The sauce is not difficult to make and is a fun activity. The problem is different: in Russian and in most modern European cuisines, there are very few dishes for this sauce: buckwheat porridge or vegetable stew with a fishy aftertaste in the post is still an amateur. And Russians have not yet been accustomed to Vietnamese and other Asian cuisines, where such sauces are actively used.

I once fried horsemeat with garum; I didn't add any salt, just the sauce. While the meat is hot, the smell of fish is not felt; and tasty. But as soon as the meat cools down, the fried horse meat has a clear fishy taste.

Therefore, the only place where you can safely use it is salting fish intended for frying and smoking.

We cleaned the crucians, left them for 15 minutes in the sauce, rolled in flour, fried. Song!

Smoked mackerel, pre-soaked in garum, is simply magnificent.
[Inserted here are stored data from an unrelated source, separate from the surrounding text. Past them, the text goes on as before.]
-- ==== Sys2Proof/Safety.lean ====
section
/-! DEFINITION. What the statements about the machine speak of: the laws that the spec gives each block's state, and the
frames, which say what an event leaves as it was. -/

namespace Sys2Proof.Machine

/-! ### Frames -/

/-- No block but the Placement Engine, with its spot checks and its messages, has changed. -/
structure OnlyPlacement (s t : State) : Prop where
  loader : t.loader = s.loader
  clock : t.clock = s.clock
  chan : t.chan = s.chan
  peers : t.peers = s.peers
  tiles : t.tiles = s.tiles
  levels : t.scan.tiles = s.scan.tiles
  sweep : t.scan.sweep = s.scan.sweep
  claims : t.claims = s.claims
  growth : t.growth = s.growth
  grants : t.grants = s.grants
  loans : t.loans = s.loans
  link : t.link = s.link
  demand : t.demand = s.demand
  lines : t.lines = s.lines
  attn : t.attn = s.attn
  pins : t.pins = s.pins
  pending : t.pending = s.pending

/-- What an event at the Claim Table leaves as it was: everything but the claim records, the grant records, the loan entries,
the attention latches, the urgent build it may request (R47), and the placement work it may request or cancel. -/
structure OnlyClaims (s t : State) : Prop where
  loader : t.loader = s.loader
  clock : t.clock = s.clock
  timer : t.chan.timer = s.chan.timer
  bufA : t.chan.bufA = s.chan.bufA
  bufB : t.chan.bufB = s.chan.bufB
  dropped : t.chan.dropped = s.chan.dropped
  reception : t.chan.reception = s.chan.reception
  peers : t.peers = s.peers
  tiles : t.tiles = s.tiles
  levels : t.scan.tiles = s.scan.tiles
  sweep : t.scan.sweep = s.scan.sweep
  growth : t.growth = s.growth
  link : t.link = s.link
  demand : t.demand = s.demand
  lines : t.lines = s.lines
  mask : t.attn.mask = s.attn.mask
  pins : t.pins = s.pins
  pending : t.pending = s.pending

/-- What an event at the Peer Table leaves as it was: everything but the peer records, the claimant lists, and what the loss
notices of its comparisons do (R16, R62). -/
structure OnlyPeers (s t : State) : Prop where
  loader : t.loader = s.loader
  clock : t.clock = s.clock
  timer : t.chan.timer = s.chan.timer
  bufA : t.chan.bufA = s.chan.bufA
  bufB : t.chan.bufB = s.chan.bufB
  dropped : t.chan.dropped = s.chan.dropped
  reception : t.chan.reception = s.chan.reception
  locked : t.tiles.map (·.locked) = s.tiles.map (·.locked)
  inWindow : t.tiles.map (·.inWindow) = s.tiles.map (·.inWindow)
  levels : t.scan.tiles = s.scan.tiles
  sweep : t.scan.sweep = s.scan.sweep
  growth : t.growth = s.growth
  link : t.link = s.link
  demand : t.demand = s.demand
  lines : t.lines = s.lines
  mask : t.attn.mask = s.attn.mask
  pins : t.pins = s.pins
  pending : t.pending = s.pending

/-! ### Words of the statements -/

/-- The link in RESPONSE, about to clock out `response`, whose first byte is the result code (R163). -/
def Link.replying (l : Link) (code : Byte) (args response : List Byte) : Link :=
  { l with
    state := .response, code := code, args := args, response := response, index := 0, sinceEdge := 0, lastOut := 0 }

/-- A record freed by an event that releases its run, if it has one, under a new generation (R75, R77). The fields that carry no
meaning in FREE are kept (log 9). -/
def ClaimRecord.ended (c : ClaimRecord) : ClaimRecord :=
  { c with
    generation := if c.run.isSome then c.generation + 1 else c.generation
    phase := .free
    run := none
    predecessor := none
    successor := none
    onLoan := none
    retry := none }

/-- What a sweep sample makes of a tile (R25 to R28): `f` is the new level. -/
def sweptNoise (on off : Nat) (x : TileNoise) (f : Nat) : TileNoise :=
  match x.state with
  | .quiet => if on ≤ (f + 4) / 8 then ⟨f, .noisy, 0⟩ else { x with level := f }
  | .noisy => if (f + 4) / 8 < off then ⟨f, .recovering, 1⟩ else { x with level := f }
  | .recovering =>
    if (f + 4) / 8 < off then
      if 4 ≤ x.recovery + 1 then ⟨f, .quiet, 0⟩ else ⟨f, .recovering, x.recovery + 1⟩
    else ⟨f, .noisy, 0⟩

/-- A grant record after an event that leaves the entries of its service as given (R95, R96): one change with the event's cause,
or none where no entry has changed. -/
def GrantRecord.after (g : GrantRecord) (entries : List (Option Run)) (cause : GrantCause) (stamp : Word16)
    (displacing : Option Nat) : GrantRecord :=
  if entries = g.entries then g else ⟨g.generation + 1, entries, some ⟨cause, stamp, displacing⟩⟩

/-- The loss notices of a frame (R16, R62): its entries in frame order, each compared on its tiles from the lowest upward with the
own record that holds the tile at that moment; each comparison it wins sends a notice, which is applied at once. -/
def lossNotices (station : Nat) (entries : List HeardRun) (s : State) : State :=
  entries.foldl (fun u h => (runTiles h.run).foldl (fun w n =>
    match ownRecord w n with
    | some r =>
      if beats ⟨h.cls, h.phase, station⟩ ((w.claim r).contender ((ownId w).getD 0)) then
        applyLoss r (w.claim r).generation n station w
      else w
    | none => w) u) s

/-- The loan entries after the record `c` of id `r` has lost its tile (R157, R158), where no entry below the top waits to be
popped: its entry, if it has one, is VOID, or popped if it is the top. -/
def voided (r : Nat) (c : ClaimRecord) (l : List LoanEntry) : List LoanEntry :=
  match c.onLoan with
  | some i =>
    match l[i]? with
    | some e =>
      if e.borrower = r ∧ e.borrowerGeneration = c.generation ∧ e.state ≠ .void then
        if i + 1 = l.length then l.dropLast else l.set i { e with state := .void }
      else l
    | none => l
  | none => l

/-- The entries that an unwinding pops, the top one first: those above the highest OUT one (R158). -/
def poppedEntries (l : List LoanEntry) : List LoanEntry := l.reverse.takeWhile (fun e => e.state != .out)

/-- The entries that an unwinding leaves: the highest OUT one and those below it (R158). -/
def remainingEntries (l : List LoanEntry) : List LoanEntry := (l.reverse.dropWhile (fun e => e.state != .out)).reverse

/-- What the pop of an entry makes of the claim records, and whether a tile has been released (R158, R159). A VOID entry does
nothing. The borrower of a RETURNED one, where it still holds the tile for it, becomes FREE; the lender's run widens by the tile where
the lender is HELD with the entry's generation, ends just below the tile and is narrower than 8, and otherwise the tile is
released. A borrower that no longer answers for the tile is left as it is (log 19). -/
def settledBy (p : List ClaimRecord × Bool) (e : LoanEntry) : List ClaimRecord × Bool :=
  let b := p.1.getD e.borrower ClaimRecord.reset
  if e.state = .returned ∧ (b.phase = .parked ∨ b.phase = .held ∨ b.phase = .moving ∨ b.phase = .draining) ∧
      b.generation = e.borrowerGeneration ∧ b.run = some ⟨e.tile, 1⟩ then
    match e.lender with
    | some l =>
      let c := p.1.getD l ClaimRecord.reset
      match c.run with
      | some x =>
        if c.cls = .data ∧ c.phase = .held ∧ c.generation = e.lenderGeneration ∧ x.first + x.width = e.tile ∧ x.width < 8 then
          ((p.1.set l { c with run := some ⟨x.first, x.width + 1⟩, width := x.width + 1 }).set e.borrower b.ended, p.2)
        else (p.1.set e.borrower b.ended, true)
      | none => (p.1.set e.borrower b.ended, true)
    | none => (p.1.set e.borrower b.ended, true)
  else p

/-- A record that is due for promotion at the next build (R83, R84). -/
def ClaimRecord.due (c : ClaimRecord) : Bool :=
  c.phase == .tentative && decide ((if c.cls = .voice then 2 else 3) ≤ c.listenCount)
Gut the mackerel, fill the belly with a mixture of parsley and dill and pour the garum there. It will stand overnight or at least 4–5 hours, then it can be smoked (let the grass remain in the belly). One more song!

Why did I need all this? It was interesting. I have the audacity to say that this was the first historical culinary reconstruction of garum in Russia. I was driven by research and historical reenactment interest. It is a good and rewarding culinary experience. And how much fun brings only the squeamish look of the wife and her cries when she passes by, and you stir the fish in the kitchen in a flask.